··· Extracted entries ···

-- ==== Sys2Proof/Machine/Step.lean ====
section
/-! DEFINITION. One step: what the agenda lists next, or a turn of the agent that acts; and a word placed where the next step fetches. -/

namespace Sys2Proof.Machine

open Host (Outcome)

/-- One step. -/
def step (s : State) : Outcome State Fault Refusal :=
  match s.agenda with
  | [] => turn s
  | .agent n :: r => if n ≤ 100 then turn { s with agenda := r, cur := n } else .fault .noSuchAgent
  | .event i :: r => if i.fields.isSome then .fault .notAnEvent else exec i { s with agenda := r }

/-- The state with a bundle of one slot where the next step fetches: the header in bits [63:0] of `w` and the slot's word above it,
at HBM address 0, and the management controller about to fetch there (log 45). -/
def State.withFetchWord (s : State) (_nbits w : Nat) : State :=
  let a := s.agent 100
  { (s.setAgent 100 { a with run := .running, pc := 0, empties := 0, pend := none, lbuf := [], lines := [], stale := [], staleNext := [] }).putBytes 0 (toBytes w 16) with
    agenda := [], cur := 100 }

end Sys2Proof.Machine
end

···
··· Extracted entries ···

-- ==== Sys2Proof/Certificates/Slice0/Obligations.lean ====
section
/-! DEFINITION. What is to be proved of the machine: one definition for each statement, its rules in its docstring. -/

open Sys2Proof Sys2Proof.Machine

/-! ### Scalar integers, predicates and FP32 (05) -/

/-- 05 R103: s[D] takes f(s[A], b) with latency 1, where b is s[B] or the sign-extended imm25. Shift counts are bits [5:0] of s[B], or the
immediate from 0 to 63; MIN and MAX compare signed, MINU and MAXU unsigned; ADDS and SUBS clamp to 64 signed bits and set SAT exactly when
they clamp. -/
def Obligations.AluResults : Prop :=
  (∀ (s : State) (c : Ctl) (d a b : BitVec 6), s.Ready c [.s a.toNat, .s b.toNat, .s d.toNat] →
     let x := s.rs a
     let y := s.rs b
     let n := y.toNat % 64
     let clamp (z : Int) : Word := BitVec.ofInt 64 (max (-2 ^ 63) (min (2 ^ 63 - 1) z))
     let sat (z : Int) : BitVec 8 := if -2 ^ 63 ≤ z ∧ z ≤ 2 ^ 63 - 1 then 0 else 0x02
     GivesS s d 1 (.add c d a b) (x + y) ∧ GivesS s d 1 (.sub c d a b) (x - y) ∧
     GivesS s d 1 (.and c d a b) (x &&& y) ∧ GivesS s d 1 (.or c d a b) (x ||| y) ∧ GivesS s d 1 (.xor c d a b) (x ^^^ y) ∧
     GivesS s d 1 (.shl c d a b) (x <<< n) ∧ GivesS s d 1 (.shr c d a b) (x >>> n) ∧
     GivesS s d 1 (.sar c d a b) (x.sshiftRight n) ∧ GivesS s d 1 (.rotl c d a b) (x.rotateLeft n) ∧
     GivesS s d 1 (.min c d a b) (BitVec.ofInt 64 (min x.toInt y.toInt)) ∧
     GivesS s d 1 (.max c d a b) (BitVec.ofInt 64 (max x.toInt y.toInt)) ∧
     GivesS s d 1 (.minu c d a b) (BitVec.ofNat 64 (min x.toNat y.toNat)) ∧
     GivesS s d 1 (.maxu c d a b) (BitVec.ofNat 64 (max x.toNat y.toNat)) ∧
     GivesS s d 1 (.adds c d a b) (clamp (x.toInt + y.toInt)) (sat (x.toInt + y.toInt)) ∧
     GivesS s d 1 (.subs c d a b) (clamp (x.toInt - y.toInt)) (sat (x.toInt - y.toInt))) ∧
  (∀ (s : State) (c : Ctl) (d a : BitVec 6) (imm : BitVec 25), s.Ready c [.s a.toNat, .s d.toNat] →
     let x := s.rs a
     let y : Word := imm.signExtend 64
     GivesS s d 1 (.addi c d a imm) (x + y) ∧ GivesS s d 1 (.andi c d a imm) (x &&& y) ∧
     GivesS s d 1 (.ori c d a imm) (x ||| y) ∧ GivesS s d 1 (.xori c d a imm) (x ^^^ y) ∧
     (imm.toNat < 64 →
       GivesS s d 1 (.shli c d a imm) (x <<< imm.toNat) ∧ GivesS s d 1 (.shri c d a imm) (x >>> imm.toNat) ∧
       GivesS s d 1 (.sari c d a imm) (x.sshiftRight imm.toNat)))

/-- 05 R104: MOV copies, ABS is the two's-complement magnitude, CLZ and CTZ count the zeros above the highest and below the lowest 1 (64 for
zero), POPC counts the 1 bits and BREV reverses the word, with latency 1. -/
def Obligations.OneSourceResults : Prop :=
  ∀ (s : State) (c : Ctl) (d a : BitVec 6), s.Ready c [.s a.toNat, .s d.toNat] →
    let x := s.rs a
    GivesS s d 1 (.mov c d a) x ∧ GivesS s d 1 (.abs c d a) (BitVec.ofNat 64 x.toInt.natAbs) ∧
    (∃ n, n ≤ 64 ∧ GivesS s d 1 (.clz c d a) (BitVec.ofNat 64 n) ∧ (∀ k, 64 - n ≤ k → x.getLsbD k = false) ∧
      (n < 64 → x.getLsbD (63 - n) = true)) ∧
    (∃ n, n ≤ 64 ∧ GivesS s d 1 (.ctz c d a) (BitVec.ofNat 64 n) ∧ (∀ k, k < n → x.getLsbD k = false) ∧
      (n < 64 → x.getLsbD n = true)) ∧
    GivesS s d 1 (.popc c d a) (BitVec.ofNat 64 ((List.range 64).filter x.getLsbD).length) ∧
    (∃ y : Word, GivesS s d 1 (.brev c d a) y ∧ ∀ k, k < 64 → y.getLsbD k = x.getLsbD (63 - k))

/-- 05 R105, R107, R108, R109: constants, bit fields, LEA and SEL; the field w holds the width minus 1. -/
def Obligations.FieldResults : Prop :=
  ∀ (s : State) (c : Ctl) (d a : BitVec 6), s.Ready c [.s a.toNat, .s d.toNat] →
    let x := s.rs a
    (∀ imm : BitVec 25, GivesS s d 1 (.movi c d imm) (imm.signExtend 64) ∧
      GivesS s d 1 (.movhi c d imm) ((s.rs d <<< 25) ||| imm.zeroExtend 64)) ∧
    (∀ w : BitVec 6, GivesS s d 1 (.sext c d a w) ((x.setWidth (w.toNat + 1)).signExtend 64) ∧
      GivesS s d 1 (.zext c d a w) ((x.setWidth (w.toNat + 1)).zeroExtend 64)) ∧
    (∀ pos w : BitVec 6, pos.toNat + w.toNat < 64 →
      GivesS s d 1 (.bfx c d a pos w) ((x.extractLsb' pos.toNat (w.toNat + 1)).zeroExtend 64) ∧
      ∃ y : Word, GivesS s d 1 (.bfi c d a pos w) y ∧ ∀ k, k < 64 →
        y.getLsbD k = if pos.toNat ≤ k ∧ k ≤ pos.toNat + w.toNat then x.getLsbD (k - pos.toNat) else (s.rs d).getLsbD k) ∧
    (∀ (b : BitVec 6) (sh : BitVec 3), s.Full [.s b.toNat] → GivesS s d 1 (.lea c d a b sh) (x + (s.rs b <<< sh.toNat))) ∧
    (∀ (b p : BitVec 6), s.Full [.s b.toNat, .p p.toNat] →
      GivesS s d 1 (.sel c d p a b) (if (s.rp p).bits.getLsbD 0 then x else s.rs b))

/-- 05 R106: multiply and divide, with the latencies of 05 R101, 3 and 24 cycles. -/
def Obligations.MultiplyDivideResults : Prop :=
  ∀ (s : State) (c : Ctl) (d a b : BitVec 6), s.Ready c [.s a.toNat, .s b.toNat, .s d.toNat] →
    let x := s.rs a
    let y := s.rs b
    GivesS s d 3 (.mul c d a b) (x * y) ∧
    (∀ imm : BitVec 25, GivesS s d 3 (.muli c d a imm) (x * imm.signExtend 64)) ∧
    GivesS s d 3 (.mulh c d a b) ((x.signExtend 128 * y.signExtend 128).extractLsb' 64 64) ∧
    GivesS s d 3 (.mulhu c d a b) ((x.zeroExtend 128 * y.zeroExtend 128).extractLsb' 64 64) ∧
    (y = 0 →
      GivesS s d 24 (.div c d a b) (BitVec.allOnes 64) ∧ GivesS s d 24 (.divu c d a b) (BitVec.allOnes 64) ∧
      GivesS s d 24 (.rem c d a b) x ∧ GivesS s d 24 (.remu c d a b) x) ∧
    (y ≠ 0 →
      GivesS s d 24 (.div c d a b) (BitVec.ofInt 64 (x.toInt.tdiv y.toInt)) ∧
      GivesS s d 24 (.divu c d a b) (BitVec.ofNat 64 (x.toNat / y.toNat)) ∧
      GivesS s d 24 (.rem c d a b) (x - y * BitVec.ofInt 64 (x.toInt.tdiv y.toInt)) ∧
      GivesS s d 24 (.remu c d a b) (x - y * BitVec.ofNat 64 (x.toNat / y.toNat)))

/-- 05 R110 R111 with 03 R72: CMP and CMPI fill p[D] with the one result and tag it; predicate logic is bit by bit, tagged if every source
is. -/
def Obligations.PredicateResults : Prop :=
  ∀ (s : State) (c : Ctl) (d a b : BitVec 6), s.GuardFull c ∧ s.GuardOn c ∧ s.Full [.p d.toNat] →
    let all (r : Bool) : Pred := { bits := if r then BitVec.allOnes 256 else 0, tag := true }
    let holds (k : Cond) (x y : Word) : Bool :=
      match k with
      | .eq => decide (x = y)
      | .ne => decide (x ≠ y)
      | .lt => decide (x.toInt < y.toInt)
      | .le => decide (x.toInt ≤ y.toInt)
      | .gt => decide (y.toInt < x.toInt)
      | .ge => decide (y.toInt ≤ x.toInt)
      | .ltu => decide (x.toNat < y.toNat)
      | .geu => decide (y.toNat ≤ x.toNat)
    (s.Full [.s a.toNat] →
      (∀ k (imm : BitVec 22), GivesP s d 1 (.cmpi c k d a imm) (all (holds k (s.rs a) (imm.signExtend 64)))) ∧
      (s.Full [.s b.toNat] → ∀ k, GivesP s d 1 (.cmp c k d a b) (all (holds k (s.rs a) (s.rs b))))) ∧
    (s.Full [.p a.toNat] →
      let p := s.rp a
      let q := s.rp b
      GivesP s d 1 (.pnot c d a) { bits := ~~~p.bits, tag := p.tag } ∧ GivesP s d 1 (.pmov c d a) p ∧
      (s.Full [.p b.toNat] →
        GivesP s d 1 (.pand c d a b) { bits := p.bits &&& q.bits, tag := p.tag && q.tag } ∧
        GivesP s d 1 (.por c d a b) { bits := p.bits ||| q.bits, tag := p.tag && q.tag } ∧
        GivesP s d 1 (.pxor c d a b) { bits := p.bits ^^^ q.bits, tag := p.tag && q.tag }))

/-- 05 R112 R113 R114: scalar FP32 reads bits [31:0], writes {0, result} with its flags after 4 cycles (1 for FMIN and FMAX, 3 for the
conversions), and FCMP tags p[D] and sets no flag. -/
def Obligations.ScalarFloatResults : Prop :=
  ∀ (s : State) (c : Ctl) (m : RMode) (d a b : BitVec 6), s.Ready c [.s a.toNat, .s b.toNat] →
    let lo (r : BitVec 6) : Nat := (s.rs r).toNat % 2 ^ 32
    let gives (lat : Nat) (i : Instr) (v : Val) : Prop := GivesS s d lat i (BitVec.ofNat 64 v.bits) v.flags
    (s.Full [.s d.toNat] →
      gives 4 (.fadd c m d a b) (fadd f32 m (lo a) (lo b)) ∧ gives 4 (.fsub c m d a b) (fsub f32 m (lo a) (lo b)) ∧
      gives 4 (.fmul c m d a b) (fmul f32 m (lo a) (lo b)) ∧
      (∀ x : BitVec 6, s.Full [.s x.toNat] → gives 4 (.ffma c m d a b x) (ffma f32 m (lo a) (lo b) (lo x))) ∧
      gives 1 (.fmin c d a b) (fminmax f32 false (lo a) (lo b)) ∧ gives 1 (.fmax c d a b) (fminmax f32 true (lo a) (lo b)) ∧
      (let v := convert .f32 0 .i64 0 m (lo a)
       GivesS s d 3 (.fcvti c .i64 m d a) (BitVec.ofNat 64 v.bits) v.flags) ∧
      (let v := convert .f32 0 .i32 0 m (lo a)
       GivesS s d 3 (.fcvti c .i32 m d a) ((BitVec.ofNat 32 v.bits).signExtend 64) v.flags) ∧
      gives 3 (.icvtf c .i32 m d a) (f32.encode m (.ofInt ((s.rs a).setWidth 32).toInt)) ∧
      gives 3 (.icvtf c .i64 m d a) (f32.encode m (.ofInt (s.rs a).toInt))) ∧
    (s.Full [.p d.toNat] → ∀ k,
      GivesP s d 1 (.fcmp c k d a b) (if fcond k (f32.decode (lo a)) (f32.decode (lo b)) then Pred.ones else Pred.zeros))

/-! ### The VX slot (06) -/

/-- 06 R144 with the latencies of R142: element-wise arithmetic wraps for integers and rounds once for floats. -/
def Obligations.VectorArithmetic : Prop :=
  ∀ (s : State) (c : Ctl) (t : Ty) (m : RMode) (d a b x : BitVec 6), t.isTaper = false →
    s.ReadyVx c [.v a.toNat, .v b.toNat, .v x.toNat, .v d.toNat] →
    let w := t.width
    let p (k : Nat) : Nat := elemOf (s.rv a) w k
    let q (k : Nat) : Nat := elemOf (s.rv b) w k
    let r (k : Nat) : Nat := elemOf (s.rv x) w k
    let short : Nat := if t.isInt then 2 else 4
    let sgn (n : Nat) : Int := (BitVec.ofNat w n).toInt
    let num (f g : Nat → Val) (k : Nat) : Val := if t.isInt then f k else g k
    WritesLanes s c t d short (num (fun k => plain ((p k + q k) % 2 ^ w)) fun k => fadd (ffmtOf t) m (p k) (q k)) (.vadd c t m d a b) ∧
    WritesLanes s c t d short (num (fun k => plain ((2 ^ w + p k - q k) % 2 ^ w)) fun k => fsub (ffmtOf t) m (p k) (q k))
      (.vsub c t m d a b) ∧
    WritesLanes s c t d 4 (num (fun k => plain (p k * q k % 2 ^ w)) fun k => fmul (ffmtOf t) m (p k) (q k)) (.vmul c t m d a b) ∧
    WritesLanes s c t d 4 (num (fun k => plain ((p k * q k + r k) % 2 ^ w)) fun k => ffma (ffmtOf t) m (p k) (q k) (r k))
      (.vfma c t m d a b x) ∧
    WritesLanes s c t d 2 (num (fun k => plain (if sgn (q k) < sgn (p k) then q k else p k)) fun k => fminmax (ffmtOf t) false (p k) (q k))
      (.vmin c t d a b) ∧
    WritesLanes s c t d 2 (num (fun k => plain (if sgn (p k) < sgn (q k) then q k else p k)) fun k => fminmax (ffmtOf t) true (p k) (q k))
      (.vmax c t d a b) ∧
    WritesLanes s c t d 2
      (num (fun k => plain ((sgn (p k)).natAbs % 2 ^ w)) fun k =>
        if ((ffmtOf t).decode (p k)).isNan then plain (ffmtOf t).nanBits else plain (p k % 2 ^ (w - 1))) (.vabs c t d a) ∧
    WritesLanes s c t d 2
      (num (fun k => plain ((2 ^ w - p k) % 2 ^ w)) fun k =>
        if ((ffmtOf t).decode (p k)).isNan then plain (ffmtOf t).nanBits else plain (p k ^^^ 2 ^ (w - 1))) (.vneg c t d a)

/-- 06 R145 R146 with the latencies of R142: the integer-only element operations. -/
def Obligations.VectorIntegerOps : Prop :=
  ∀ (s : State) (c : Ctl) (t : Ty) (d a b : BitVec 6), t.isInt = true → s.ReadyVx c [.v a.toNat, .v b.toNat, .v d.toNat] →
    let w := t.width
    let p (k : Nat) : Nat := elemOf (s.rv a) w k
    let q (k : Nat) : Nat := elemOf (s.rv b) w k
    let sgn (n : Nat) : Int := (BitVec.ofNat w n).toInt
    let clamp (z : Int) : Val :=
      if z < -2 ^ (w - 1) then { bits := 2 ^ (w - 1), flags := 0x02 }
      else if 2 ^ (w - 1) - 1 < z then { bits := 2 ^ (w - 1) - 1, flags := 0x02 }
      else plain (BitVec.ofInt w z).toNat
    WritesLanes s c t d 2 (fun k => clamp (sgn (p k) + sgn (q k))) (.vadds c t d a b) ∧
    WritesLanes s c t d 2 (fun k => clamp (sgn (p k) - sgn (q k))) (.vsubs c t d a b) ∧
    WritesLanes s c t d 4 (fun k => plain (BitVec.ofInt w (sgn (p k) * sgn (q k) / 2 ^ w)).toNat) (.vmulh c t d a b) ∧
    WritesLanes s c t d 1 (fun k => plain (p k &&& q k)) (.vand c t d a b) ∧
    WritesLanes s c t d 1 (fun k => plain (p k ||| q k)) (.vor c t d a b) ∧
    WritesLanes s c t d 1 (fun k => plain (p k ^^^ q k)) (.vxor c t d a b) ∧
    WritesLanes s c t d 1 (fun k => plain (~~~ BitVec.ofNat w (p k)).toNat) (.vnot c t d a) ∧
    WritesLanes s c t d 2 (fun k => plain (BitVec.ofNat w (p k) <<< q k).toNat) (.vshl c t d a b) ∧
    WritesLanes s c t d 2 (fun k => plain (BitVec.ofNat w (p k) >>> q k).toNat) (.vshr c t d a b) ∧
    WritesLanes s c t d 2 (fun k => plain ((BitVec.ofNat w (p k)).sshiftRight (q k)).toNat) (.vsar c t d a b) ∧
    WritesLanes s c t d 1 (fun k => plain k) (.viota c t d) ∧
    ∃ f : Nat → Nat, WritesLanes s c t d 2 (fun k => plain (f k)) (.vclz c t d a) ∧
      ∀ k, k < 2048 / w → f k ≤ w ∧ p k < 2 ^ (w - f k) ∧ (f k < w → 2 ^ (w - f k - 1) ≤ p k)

···
··· Extracted entries ···

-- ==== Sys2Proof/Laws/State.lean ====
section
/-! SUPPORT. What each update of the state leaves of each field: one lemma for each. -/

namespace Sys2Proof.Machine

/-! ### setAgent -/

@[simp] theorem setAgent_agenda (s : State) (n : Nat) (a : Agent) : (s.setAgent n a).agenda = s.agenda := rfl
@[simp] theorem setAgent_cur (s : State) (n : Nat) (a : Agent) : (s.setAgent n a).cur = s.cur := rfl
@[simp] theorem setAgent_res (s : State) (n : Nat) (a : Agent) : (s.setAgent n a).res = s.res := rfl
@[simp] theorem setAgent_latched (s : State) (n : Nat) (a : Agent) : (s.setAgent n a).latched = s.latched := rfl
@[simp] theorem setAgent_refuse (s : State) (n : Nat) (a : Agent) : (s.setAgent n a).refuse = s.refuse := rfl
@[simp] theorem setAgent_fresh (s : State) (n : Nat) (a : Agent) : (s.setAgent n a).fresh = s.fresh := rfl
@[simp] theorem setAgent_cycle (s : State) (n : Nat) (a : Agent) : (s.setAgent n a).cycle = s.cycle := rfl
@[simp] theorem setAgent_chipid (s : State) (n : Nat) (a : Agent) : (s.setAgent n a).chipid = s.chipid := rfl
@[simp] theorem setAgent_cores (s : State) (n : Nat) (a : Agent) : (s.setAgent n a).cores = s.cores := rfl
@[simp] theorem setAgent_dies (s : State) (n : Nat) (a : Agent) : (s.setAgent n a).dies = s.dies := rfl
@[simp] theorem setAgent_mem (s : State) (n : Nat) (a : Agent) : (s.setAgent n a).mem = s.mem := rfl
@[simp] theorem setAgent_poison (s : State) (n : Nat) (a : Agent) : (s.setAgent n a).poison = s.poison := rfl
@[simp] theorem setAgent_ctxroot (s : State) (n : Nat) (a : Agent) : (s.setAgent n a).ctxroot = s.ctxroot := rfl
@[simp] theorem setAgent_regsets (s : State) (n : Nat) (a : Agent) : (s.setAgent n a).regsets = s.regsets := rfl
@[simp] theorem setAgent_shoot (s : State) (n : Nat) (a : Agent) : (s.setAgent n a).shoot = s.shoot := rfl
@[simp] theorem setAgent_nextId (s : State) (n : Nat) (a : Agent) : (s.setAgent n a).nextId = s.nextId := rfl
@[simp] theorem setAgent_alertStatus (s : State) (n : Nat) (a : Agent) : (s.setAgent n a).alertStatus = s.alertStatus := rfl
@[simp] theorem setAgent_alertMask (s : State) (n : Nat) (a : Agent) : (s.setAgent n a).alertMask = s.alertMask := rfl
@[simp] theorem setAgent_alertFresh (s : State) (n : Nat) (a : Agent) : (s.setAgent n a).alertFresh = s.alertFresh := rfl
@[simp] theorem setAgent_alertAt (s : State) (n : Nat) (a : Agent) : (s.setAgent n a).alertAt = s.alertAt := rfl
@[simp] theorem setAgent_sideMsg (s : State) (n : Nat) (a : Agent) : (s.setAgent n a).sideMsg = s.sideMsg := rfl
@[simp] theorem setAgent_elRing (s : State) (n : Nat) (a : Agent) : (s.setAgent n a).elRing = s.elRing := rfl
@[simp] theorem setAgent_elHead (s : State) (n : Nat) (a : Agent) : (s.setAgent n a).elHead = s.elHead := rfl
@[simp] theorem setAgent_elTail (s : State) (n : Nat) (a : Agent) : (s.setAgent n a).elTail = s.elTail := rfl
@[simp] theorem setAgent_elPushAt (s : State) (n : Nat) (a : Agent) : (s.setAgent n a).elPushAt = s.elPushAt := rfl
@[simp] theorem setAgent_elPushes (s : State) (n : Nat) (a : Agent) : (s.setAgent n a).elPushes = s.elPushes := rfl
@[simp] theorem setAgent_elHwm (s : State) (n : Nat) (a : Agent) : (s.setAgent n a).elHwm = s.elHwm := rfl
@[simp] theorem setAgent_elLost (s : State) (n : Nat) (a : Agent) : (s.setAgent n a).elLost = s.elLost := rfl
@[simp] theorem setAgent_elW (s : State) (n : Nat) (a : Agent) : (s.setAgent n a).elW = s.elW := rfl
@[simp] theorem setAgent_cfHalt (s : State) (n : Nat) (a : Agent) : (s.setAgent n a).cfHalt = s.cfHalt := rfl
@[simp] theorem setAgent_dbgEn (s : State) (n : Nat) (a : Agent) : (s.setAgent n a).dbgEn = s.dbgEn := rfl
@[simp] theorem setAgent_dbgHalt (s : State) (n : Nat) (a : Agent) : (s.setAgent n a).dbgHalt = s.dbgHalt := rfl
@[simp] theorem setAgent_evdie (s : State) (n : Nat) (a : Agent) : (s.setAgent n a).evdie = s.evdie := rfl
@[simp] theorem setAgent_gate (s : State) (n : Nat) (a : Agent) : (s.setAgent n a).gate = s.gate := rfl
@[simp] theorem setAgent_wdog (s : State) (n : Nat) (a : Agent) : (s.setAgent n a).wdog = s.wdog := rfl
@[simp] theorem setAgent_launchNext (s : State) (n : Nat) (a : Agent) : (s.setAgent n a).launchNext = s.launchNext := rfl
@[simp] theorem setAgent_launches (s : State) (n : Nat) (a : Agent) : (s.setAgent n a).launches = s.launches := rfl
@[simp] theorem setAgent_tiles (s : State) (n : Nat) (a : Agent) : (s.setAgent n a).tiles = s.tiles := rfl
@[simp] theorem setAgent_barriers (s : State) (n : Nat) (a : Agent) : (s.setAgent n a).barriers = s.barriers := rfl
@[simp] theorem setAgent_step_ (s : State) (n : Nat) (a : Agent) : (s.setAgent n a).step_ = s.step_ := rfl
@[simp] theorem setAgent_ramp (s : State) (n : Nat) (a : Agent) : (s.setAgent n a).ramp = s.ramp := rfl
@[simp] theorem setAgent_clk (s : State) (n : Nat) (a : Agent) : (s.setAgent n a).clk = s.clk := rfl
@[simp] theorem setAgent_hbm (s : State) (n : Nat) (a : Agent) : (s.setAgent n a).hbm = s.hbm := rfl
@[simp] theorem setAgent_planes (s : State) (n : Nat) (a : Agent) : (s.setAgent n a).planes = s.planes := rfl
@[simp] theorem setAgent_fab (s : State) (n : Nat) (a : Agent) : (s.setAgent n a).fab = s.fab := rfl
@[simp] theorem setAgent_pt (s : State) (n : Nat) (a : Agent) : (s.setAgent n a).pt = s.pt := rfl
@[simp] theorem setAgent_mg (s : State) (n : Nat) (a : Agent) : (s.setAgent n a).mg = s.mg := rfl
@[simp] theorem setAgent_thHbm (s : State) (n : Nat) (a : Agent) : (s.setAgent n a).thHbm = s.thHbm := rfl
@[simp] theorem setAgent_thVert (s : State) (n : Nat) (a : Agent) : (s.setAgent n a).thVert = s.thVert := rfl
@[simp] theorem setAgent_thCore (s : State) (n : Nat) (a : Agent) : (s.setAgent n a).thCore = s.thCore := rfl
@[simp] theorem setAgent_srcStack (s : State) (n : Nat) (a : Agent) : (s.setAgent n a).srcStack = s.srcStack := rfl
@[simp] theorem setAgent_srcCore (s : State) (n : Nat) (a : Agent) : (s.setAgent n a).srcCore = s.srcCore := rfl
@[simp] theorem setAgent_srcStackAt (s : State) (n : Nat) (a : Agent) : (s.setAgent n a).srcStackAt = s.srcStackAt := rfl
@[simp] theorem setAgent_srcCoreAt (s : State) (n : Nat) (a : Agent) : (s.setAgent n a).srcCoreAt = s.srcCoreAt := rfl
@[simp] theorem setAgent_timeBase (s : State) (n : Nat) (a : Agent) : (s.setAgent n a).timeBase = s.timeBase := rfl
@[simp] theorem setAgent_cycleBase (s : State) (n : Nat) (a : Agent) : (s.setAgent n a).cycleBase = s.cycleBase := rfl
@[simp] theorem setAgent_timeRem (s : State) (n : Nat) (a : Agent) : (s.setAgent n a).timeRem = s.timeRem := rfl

···

### Work to complete
Return, unchanged, the run of lines above that opens with the line containing "let n := y.toNat % 64" and closes with the line containing "let sat (z : Int)". Include both.

### Response to the exercise
     let n := y.toNat % 64
     let clamp (z : Int) : Word := BitVec.ofInt 64 (max (-2 ^ 63) (min (2 ^ 63 - 1) z))
     let sat (z : Int) : BitVec 8 := if -2 ^ 63 ≤ z ∧ z ≤ 2 ^ 63 - 1 then 0 else 0x02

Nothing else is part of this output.